-- ==== Sys2Proof/Machine/Operands.lean ====
section
/-! DEFINITION. Operand forms (R319, R320): widths of types, the value of an operand in a lane or for the whole group, the
registers that an operand names, and writing results. -/

namespace Sys2Proof.Machine

/-- Bits of a register operand of a type: 64 for the 64-bit types, else 32 (R163, R320). F16 and BF16 are packed in pairs. -/
def tyBits (ty : Ty) : Nat := match ty.code % 16 with
  | 3 => 64 | 7 => 64 | 11 => 64 | 15 => 64
  | _ => 32

/-- Registers of an operand of a type. -/
def tyRegs (ty : Ty) : Nat := tyBits ty / 32

/-- The type is signed (R320). -/
def tySigned (ty : Ty) : Bool := ty.code / 4 = 0

/-- The type is a floating format. -/
def tyFloat (ty : Ty) : Bool := decide (12 ≤ ty.code)

/-- Elements packed in one register of a type: two for F16 and BF16 (R182). -/
def tyPack (ty : Ty) : Nat := if ty.code = 12 ∨ ty.code = 13 then 2 else 1

/-- Value of a 9-bit immediate for a type (R319): sign-extended, or converted exactly, in both halves of a packed type. -/
def immVal (ty : Ty) (i : Nat) : Nat :=
  let x := signed 9 i
  if tyFloat ty then
    let f := ffmtOfTy ty.code
    let c := (f.roundVal { rm := 0, ftz := false, satn := false } (FVal.ofInt x)).1
    if tyPack ty = 2 then c + c * 2 ^ 16 else c
  else wrap (tyBits ty) x

/-- A uniform operand (R319, R337). -/
def Ctx.sval (x : Ctx) (ty : Ty) (o : Opnd) : Nat :=
  match o with
  | .s r => if tyRegs ty = 2 then (x.g.spair r).toNat else (x.g.sreg r).toNat
  | .imm i => immVal ty i
  | .v _ => 0

/-- An operand in a lane (R319). -/
def Ctx.val (x : Ctx) (ty : Ty) (lane : Nat) (o : Opnd) : Nat :=
  match o with
  | .v r =>
    if tyRegs ty = 2 then (laneOf (x.g.vreg r) lane).toNat + 2 ^ 32 * (laneOf (x.g.vreg (r + 1)) lane).toNat
    else (laneOf (x.g.vreg r) lane).toNat
  | _ => x.sval ty o

/-- A 32-bit reading of an operand, whatever the instruction's type (R337): a shift count or a condition. -/
def Ctx.val32 (x : Ctx) (lane : Nat) (o : Opnd) : Nat := x.val .b32 lane o

/-- The registers that an operand of a type names. -/
def opRegs (ty : Ty) (o : Opnd) : List Reg :=
  match o with
  | .v r => [.v r (tyRegs ty)]
  | .s r => [.s r (tyRegs ty)]
  | .imm _ => []

/-- The S registers that an operand of a scalar instruction names. -/
def uniRegs (ty : Ty) (o : Opnd) : List Reg :=
  match o with
  | .s r => [.s r (tyRegs ty)]
  | _ => []

/-- The V register that an instruction reads in lanes of other paths (R357). -/
def acrossRegs (ty : Ty) (o : Opnd) : List Reg :=
  match o with
  | .v r => [.across r (tyRegs ty)]
  | _ => []

/-- The V registers among the sources of an instruction that reads all of them in lanes of other paths too (R357). -/
def srcsAcross (l : List (Opnd × Ty)) : List Reg := l.flatMap (fun p => acrossRegs p.2 p.1)

/-- Write an S result of w bits: one register, or the pair. -/
def Group.setSval (g : Group) (w r x : Nat) : Group :=
  if w = 64 then g.setPair r (BitVec.ofNat 64 x) else g.setS r (BitVec.ofNat 32 x)

/-- An integer as a type reads it (R200). -/
def tyInt (ty : Ty) (w x : Nat) : Int := if tySigned ty then signed w x else (x % 2 ^ w : Nat)

/-- Read an S register for a whole instruction. -/
def Ctx.s (x : Ctx) (r : Nat) : W32 := x.g.sreg r
/-- A pair read as an address, a 57-bit one where it names memory. -/
def Ctx.pairVA (x : Ctx) (r : Nat) : Nat := (x.g.spair r).toNat % 2 ^ 57

end Sys2Proof.Machine
end

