/-- The scratchpad that LDS and STS reach (R382): core and slot, or none where the rank names no team. -/
def Ctx.pad (x : Ctx) (s : State) (f : MemF) : Option (Nat × Nat) :=
  if !f.ofr then some (x.a.core, x.a.slot)
  else
    let r := (x.g.sreg (f.sb + 1)).toNat
    if r = x.t.rank then some (x.a.core, x.a.slot)
    else if x.grid.cw * x.grid.ch ≤ r then none else clusterPeer s x.t.grid x.t.cluster r

/-- A scratchpad access (R153, R377, R382). -/
def State.scratchOp (s : State) (x : Ctx) (f : MemF) (store : Bool) : State :=
  if x.act = 0 then s.advance x.a
  else
    let w := memWidth f.ty
    let accs := x.accs w (x.laneOff f.sb f.vx f.xv (signed 13 f.off)) (fun i => if store then x.vData f.vr (regsOf w) i else 0) (fun _ => 0)
    let out (l : LaneAcc) : Bool := match x.pad s f with
      | some (c, sl) => match s.team? c sl with
        | some t => decide (t.scratchSize < l.addr + l.width)
        | none => true
      | none => true
    match misaligned accs, accs.find? out with
    | some l, _ => s.trapAt x.a 0x0B 0 l.addr
    | none, some l => s.trapAt x.a 0x0C 0 l.addr
    | none, none =>
      let (c, sl) := (x.pad s f).getD (x.a.core, x.a.slot)
      s.enterOp x (Op.start x (if store then .store else .load) (.scratch c sl) 0 (if store then .none else .v f.vr f.ty)
        (laneParts .ready accs)) f.la

/-- LDS (R382). -/
def execLds (f : MemF) (s : State) : Out := .next (s.issue (memRegs f f.ofr) (fun x => s.scratchOp x f false))
/-- STS (R382). -/
def execSts (f : MemF) (s : State) : Out := .next (s.issue (memRegs f f.ofr) (fun x => s.scratchOp x f true))

/-- Lane accesses of a uniform instruction: the same one for each active lane (R383, R385). -/
def Ctx.uniAccs (x : Ctx) (width addr data data2 : Nat) : List LaneAcc :=
  x.accs width (fun _ => addr) (fun _ => data) (fun _ => data2)

/-- The address of SLD and SST. -/
def Ctx.smemAddr (x : Ctx) (f : SmemF) : Nat := wrap 57 (((x.g.spair f.sb).toNat : Int) + signed 20 f.off)

/-- SLD (R383). -/
def execSld (f : SmemF) (s : State) : Out :=
  .next (s.issue [.s f.sd (regsOf (memWidth f.ty)), .s f.sb 2] (fun x =>
    let accs := x.uniAccs (memWidth f.ty) (x.smemAddr f) 0 0
    s.globalOp x { Op.start x .load .global 1 (.s f.sd f.ty) (sectorParts accs) with scope := f.scope, ord := f.ord } accs f.la))
/-- SST (R383). -/
def execSst (f : SmemF) (s : State) : Out :=
  .next (s.issue [.s f.sd (regsOf (memWidth f.ty)), .s f.sb 2] (fun x =>
    let accs := x.uniAccs (memWidth f.ty) (x.smemAddr f) (x.sData f.sd (regsOf (memWidth f.ty))) 0
    s.globalOp x { Op.start x .store .global 4 .none (sectorParts accs) with scope := f.scope, ord := f.ord, ofr := f.ofr } accs f.la))

/-- Registers of an atomic's operand (R384): for a CAS, compare and new value. -/
def casRegs (aop n r : Nat) (mk : Nat → Nat → Reg) : List Reg :=
  if aop = 7 then (if n = 2 then [mk r 4] else [mk r 1, mk (r + 1) 1]) else [mk r n]

/-- ATOM (R384). -/
def execAtom (f : MemaF) (s : State) : Out :=
  let n := tyRegs f.ty
  .next (s.issue ([Reg.v f.vd n, Reg.s f.sb 2] ++ (if f.xv then [Reg.v f.vx 1] else []) ++ casRegs f.aop n f.va Reg.v) (fun x =>
    let accs := x.accs (4 * n) (x.laneAddr f.sb f.vx f.xv 0) (x.vData f.va n) (x.vData (f.va + n) n)
    s.globalOp x { Op.start x (.atomic f.aop f.ty) .global 0 (.v f.vd f.ty) (laneParts .walk accs) with scope := f.scope, ord := f.ord } accs f.la))

/-- ATOMS (R385): one atomic for the group. -/
def execAtoms (f : SatmF) (s : State) : Out :=
  let n := tyRegs f.ty
  .next (s.issue ([Reg.s f.sd n, Reg.s f.sb 2] ++ casRegs f.aop n f.sa Reg.s) (fun x =>
    let accs := x.uniAccs (4 * n) (x.pairVA f.sb) (x.sData f.sa n) (x.sData (f.sa + n) n)
    s.globalOp x { Op.start x (.atomic f.aop f.ty) .global 1 (.s f.sd f.ty) [{ lanes := accs, st := .walk, xl := none }] with
      scope := f.scope, ord := f.ord } accs f.la))

/-- What a token covers of an operation no longer holds it (R220): the parts of the covered lanes have returned or been
acknowledged; remote stores and atomics count only where the token says so. -/
def Group.covered (g : Group) (e : Cover) : Bool :=
  match g.ops.find? e.op with
  | none => true
  | some o => o.parts.all (fun p =>
      decide (p.laneSet &&& e.lanes = 0) || o.completed p || (!e.remote && o.kind.isWrite && p.remote))

/-- A token is free or satisfied (R386). -/
def State.tokenDone (s : State) (g : Group) (n : Nat) : Bool :=
  match g.token n with
  | .free => true
  | .filled ops works => ops.all g.covered && works.all s.workDone
  | .tasks w => s.workDone w

/-- FENCE (R220, R386): M3 is the scope, N2 the kind. -/
def execFence (f : EngF) (s : State) : Out :=
  .next (s.issue [] (fun x =>
    if x.act = 0 then (s.onG x (fun g => g.fill f.fn [] [])).advance x.a
    else
      let covers (k : OpKind) : Bool := k.isAccess && ((f.n2 ≠ 1 && k.isRead) || (f.n2 ≠ 0 && k.isWrite))
      let ops := (x.g.ops.filter (fun o => covers o.2.kind && decide (o.2.lanes &&& x.act ≠ 0))).map
        (fun o => ({ op := o.1, remote := decide (5 ≤ f.m3), lanes := x.act } : Cover))
      let unpins := decide (3 ≤ f.m3) && decide (f.n2 ≠ 0)
      let (k, s) := s.newWork (if unpins then 1 else 0)
      let s := if unpins then (s.unpinTeam x.a.core x.a.slot k).endWork k else s
      (s.onG x (fun g => g.fill f.fn ops [k])).advance x.a))

/-- WAITF (R220, R386). -/
def execWaitf (f : EngF) (s : State) : Out :=
  .next (s.issue [] (fun x => if s.tokenDone x.g f.fn then s.advance x.a else s.stallOn x.a 8))

/-- Every page of a range translates (R387): the first address that faults, with its kind. -/
def State.rangeFault (s : State) (a : Site) (asid : Nat) (sup : Bool) : Nat → Nat → Option (Nat × Nat) × State
  | 0, _ => (none, s)
  | n + 1, va =>
    match s.xlate (whoLane a) a.core asid va .store sup false with
    | (.fault kind, s) => (some (kind, va), s)
    | (.ok x, s) =>
      if (windowAt s x.pa).isSome then (some (3, va), s) else State.rangeFault s a asid sup n (va + 4096)

/-- PHASE (R117, R387). It waits for a placement move of one of its pages to end: a page of a phase region does not move (R29,
R31). -/
def execPhase (f : EngF) (s : State) : Out :=
  .next (s.issue [.s f.sd 1, .s f.sa 2, .s f.sb 1] (fun x =>
    if x.act = 0 then s.advance x.a
    else
      let base := x.pairVA f.sa
      let size := (x.s f.sb).toNat
      let answer (s : State) (v : Nat) : State := ((s.onG x (fun g => g.setS f.sd (BitVec.ofNat 32 v))).changed x.a).advance x.a
      let used := (s.core x.a.core).slots.foldl (fun n t => t.2.phases.foldl (fun n p => n + p.size) n) 0
      if base % 256 ≠ 0 ∨ size % 256 ≠ 0 ∨ size < 256 then answer s 4
      else if 8 ≤ x.t.phases.length then answer s 1
      else if x.t.phases.any (fun p => decide (base < p.base + p.size) && decide (p.base < base + size)) then answer s 2
      else if 0x1000000 < used + size then answer s 3
      else if onMove s x.t.asid base size then s.stallOn x.a 1
      else
        match s.rangeFault x.a x.t.asid x.t.sup (ceilDiv (base % 4096 + size) 4096) (base / 4096 * 4096) with
        | (some (kind, va), s) => s.parkIssue x.a kind 1 x.t.asid va
        | (none, s) =>
          answer (s.onTeam x.a.core x.a.slot (fun t =>
            { t with phases := t.phases ++ [{ base := base, size := size, bytes := [], written := [], pois := [] }] })) 0))

/-- PUBLISH (R119, R388). -/
def execPublish (f : EngF) (s : State) : Out :=
  .next (s.issue [.s f.sa 2] (fun x =>
    let base := x.pairVA f.sa
    let idle (s : State) : State := (s.onG x (fun g => g.fill f.fn [] [])).advance x.a
    if x.act = 0 then idle s
    else
      match x.t.phases.find? (fun p => p.base = base) with
      | none => idle s
      | some p =>
        let s := (s.onTeam x.a.core x.a.slot (fun t => { t with phases := t.phases.filter (fun q => q.base ≠ base) })).changed x.a
        -- Its private lines leave the core's SRAM.
        let held := (p.bytes.filter (fun b => b.1 % 256 = 0)).filterMap (fun b => (vaToPa s x.t.asid b.1).map (fun pa => pa / 256))
        let s := s.dropPrivate x.a.core x.a.slot held.contains
        let lines : Tab (Tab Byte) := p.written.foldl (fun m va =>
          let l := va / 256
          m.set l ((m.getD l []).set va (p.bytes.getD va 0))) []
        if lines.isEmpty then idle s
        else
          let (k, s) := s.newWork lines.length
          let pub : Pub := { core := x.a.core, slot := x.a.slot, group := x.a.group, asid := x.t.asid, sup := x.t.sup, lines := lines, pois := p.pois, work := k, parked := false }
          let s := { s with pubs := s.pubs.set s.nextPub pub, nextPub := s.nextPub + 1 }
          (s.onG x (fun g => g.fill f.fn [] [k])).advance x.a))

end Sys2Proof.Machine
end

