-- ==== Sys2Proof/Machine/Record.lean ====
section
/-! DEFINITION. Record mode: the REC instructions and their broadcast to the slices (R120, R121, R126, R399, R400). -/

namespace Sys2Proof.Machine

/-- State of a range (R120): 0 IDLE, 1 RECORDING, 2 RECORDED, 3 REPLAYING. -/
def State.rangeState (s : State) (key : Nat) : Nat := ((s.ranges.find? key).map (fun r => r.state)).getD 0

/-- The state that a REC instruction leads to (R120): 0 BEGIN, 1 END, 2 REPLAY, 3 FORGET; none where it has no effect. -/
def recNext (op st : Nat) : Option Nat :=
  match op with
  | 0 => some 1
  | 1 => if st = 1 ∨ st = 3 then some 2 else none
  | 2 => if st = 1 ∨ st = 2 then some 3 else none
  | _ => if st = 0 then none else some 0

/-- A broadcast of this ASID and id is under way (R399). -/
def State.recBusy (s : State) (asid id : Nat) : Option Nat :=
  s.bcasts.foldr (fun b acc => match b.2.what with
    | .school _ r a _ _ _ _ _ => if a = asid ∧ r = id then some b.2.work else acc
    | _ => acc) none

/-- Base and size of every range of an ASID that is live, or that a REC.BEGIN under way makes live, but for one id. -/
def State.liveRanges (s : State) (asid but : Nat) : List (Nat × Nat) :=
  let held := (s.ranges.filter (fun r => r.1 / 64 = asid && decide (r.2.state ≠ 0) && decide (r.1 % 64 ≠ but))).map (fun r => (r.2.base, r.2.size))
  let coming := s.bcasts.filterMap (fun b => match b.2.what with
    | .school 0 r a base size _ _ _ => if a = asid ∧ r ≠ but then some (base, size) else none
    | _ => none)
  held ++ coming

/-- Live ranges of the device, with those that a REC.BEGIN under way makes live. -/
def State.liveCount (s : State) : Nat :=
  (s.ranges.filter (fun r => r.2.state ≠ 0)).length +
    (s.bcasts.filter (fun b => match b.2.what with
      | .school 0 r a _ _ _ _ _ => decide (s.rangeState (a * 64 + r) = 0)
      | _ => false)).length

/-- Sd of a REC instruction (R399). -/
def recStatus (code st : Nat) : W32 := BitVec.ofNat 32 (code * 256 + st)

/-- Broadcast a REC instruction to every slice (R120). Until its n registers from Sd are written, no path of the group reads or
writes them (R336; log 123). -/
def State.recCast (s : State) (x : Ctx) (op id base size sd n : Nat) : State :=
  let (w, s) := s.newWork 1
  let s := s.enterPending x 5 sd n w
  let b : Bcast := { what := .school op id x.t.asid base size sd x.a (List.replicate 7 0), work := w, left := List.range 192, waits := [] }
  ({ s with bcasts := s.bcasts.set s.nextBcast b, nextBcast := s.nextBcast + 1 }).awaitWork x.a w none

/-- A REC instruction (R399): waits for its turn, is tested, and is broadcast. -/
def State.recOp (s : State) (op : Nat) (f : EngF) : State :=
  s.issue ([.s f.sd 1] ++ (if op = 0 then [Reg.s f.sa 2, .s f.sb 1] else [])) (fun x =>
    if x.act = 0 then s.advance x.a
    else
      match s.recBusy x.t.asid f.x8 with
      | some w => s.awaitWork x.a w none
      | none =>
        let key := x.t.asid * 64 + f.x8
        let st := s.rangeState key
        let answer (code : Nat) : State := (s.onG x (fun g => g.setS f.sd (recStatus code st))).advance x.a
        let base := x.pairVA f.sa
        let size := (x.s f.sb).toNat
        if op = 0 then
          if base % 256 ≠ 0 ∨ size % 256 ≠ 0 ∨ size = 0 then answer 4
          else if (s.liveRanges x.t.asid f.x8).any (fun r => decide (base < r.1 + r.2) && decide (r.1 < base + size)) then answer 2
          else if 1024 ≤ s.liveCount ∧ st = 0 then answer 3
          else s.recCast x 0 f.x8 base size f.sd 1
        else
          match recNext op st with
          | none => answer 1
          | some _ => s.recCast x op f.x8 0 0 f.sd 1)

/-- REC.BEGIN (R399). -/
def execRecBegin (f : EngF) (s : State) : Out := .next (s.recOp 0 f)
/-- REC.END (R399). -/
def execRecEnd (f : EngF) (s : State) : Out := .next (s.recOp 1 f)
/-- REC.REPLAY (R399). -/
def execRecReplay (f : EngF) (s : State) : Out := .next (s.recOp 2 f)
/-- REC.FORGET (R399). -/
def execRecForget (f : EngF) (s : State) : Out := .next (s.recOp 3 f)

/-- REC.STAT (R400): a broadcast that gathers the counters. -/
def execRecStat (f : EngF) (s : State) : Out :=
  .next (s.issue [.s f.sd 8] (fun x =>
    if x.act = 0 then s.advance x.a
    else
      match s.recBusy x.t.asid f.x8 with
      | some w => s.awaitWork x.a w none
      | none => s.recCast x 4 f.x8 0 0 f.sd 8))

/-- A count saturates (R126). -/
def satCount (n : Nat) : Nat := if 0xFFFFFFFF < n then 0xFFFFFFFF else n

/-- What a slice contributes to REC.STAT (R126): LIVE, RECORDED, OVERFLOW, PUSHED, HITS, DEPARTED, FALLBACK. -/
def Slice.stats (k : Slice) (key : Nat) : List Nat :=
  ((k.routes.filter (fun r => r.asid * 64 + r.range = key && !r.dep)).length) :: k.counters.getD key [0, 0, 0, 0, 0, 0]

/-- WRITER of the sectors of a range at a slice becomes none, through whatever mapping they were written (R121). -/
def State.clearWriters (s : State) (slice asid base size : Nat) : State :=
  { s with sectors := s.sectors.map (fun (p : Nat × Sector) =>
      if p.2.writer.isSome && decide (s.home (64 * p.1) = slice) && coversSec s asid base size p.1
      then (p.1, { p.2 with writer := none }) else p) }

/-- A slice applies a REC instruction (R120, R121). -/
def State.recApply (s : State) (slice op id asid base size : Nat) : State :=
  let key := asid * 64 + id
  let old := (s.ranges.find? key).getD { base := 0, size := 0, state := 0, bySlice := [] }
  let st := (recNext op old.state).getD old.state
  let here : Nat × Nat × Nat := if op = 0 then (st, base, size) else if op = 3 then (0, 0, 0) else (st, old.base, old.size)
  let s := { s with ranges := s.ranges.set key { old with bySlice := old.bySlice.set slice here } }
  if op = 0 then
    (s.clearWriters slice asid base size).onSlice slice (fun k =>
      { k with routes := k.routes.filter (fun r => r.asid * 64 + r.range ≠ key), counters := k.counters.erase key })
  else if op = 3 then s.onSlice slice (fun k => { k with routes := k.routes.filter (fun r => r.asid * 64 + r.range ≠ key) })
  else s

/-- Every slice has acted: the range takes its state, and Sd is written (R399, R400). -/
def State.recDone (s : State) (b : Bcast) (op id asid base size sd : Nat) (a : Site) (sum : List Nat) : State :=
  let key := asid * 64 + id
  let waits := decide (s.waitedWork a = some b.work)
  let s := s.endWork b.work
  if op = 4 then
    let words := s.rangeState key :: sum
    let s := if waits then s.onGroup a.core a.slot a.group (fun g =>
        words.zipIdx.foldl (fun g w => g.setS (sd + w.2) (BitVec.ofNat 32 w.1)) g) else s
    (if waits then s.advance a else s).dropPending a b.work
  else
    let old := (s.ranges.find? key).getD { base := 0, size := 0, state := 0, bySlice := [] }
    let st := (recNext op old.state).getD old.state
    let r : Range := if op = 0 then { base := base, size := size, state := st, bySlice := [] }
      else if op = 3 then { base := 0, size := 0, state := 0, bySlice := [] } else { old with state := st, bySlice := [] }
    let s := { s with ranges := s.ranges.set key r }
    (if waits then (s.onGroup a.core a.slot a.group (fun g => g.setS sd (recStatus 0 st))).advance a else s).dropPending a b.work

/-- REC_SLICE_APPLY (R120, R399): a slice applies a broadcast. -/
def execRecSliceApply (bc slice : Nat) (s : State) : Out :=
  .next (match s.bcasts.find? bc with
    | none => s
    | some b =>
      match b.what with
      | .school op id asid base size sd a sum =>
        if !b.left.contains slice then s
        else
          let left := b.left.filter (fun k => k ≠ slice)
          let sum := if op = 4 then List.zipWith (fun x y => satCount (x + y)) sum ((s.slice slice).stats (asid * 64 + id)) else sum
          let s := if op = 4 then s else s.recApply slice op id asid base size
          if left.isEmpty then ({ s with bcasts := s.bcasts.erase bc }).recDone b op id asid base size sd a sum
          else { s with bcasts := s.bcasts.set bc { b with what := .school op id asid base size sd a sum, left := left } }
      | _ => s)

/-- An ASID is torn down (R120): its entry of the ASID table is no live one, and no team or task of it is left. Its ranges are IDLE
again and their routes are freed (log 110). -/
def State.asidGone (s : State) (asid : Nat) : State :=
  let live := match asidEntry s asid with | .ok _ => true | .error _ => false
  let used := s.cores.any (fun k => k.2.slots.any (fun t => t.2.asid = asid)) || s.tasks.any (fun t => t.2.asid = asid) ||
    s.bcasts.any (fun b => match b.2.what with | .school _ _ a _ _ _ _ _ => a = asid | _ => false)
  if live || used then s
  else
    { s with ranges := s.ranges.filter (fun r => r.1 / 64 ≠ asid),
             slices := s.slices.map (fun (k : Nat × Slice) => (k.1, { k.2 with
               routes := k.2.routes.filter (fun r => r.asid ≠ asid), counters := k.2.counters.filter (fun c => c.1 / 64 ≠ asid) })) }

end Sys2Proof.Machine
end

────────────────────

**ABOUT THIS EXERCISE:** In the material above, find every line that has the string "their" and pull those lines out.

**SOLUTION TO THIS TASK:**
/-! DEFINITION. Record mode: the REC instructions and their broadcast to the slices (R120, R121, R126, R399, R400). -/
again and their routes are freed (log 110). -/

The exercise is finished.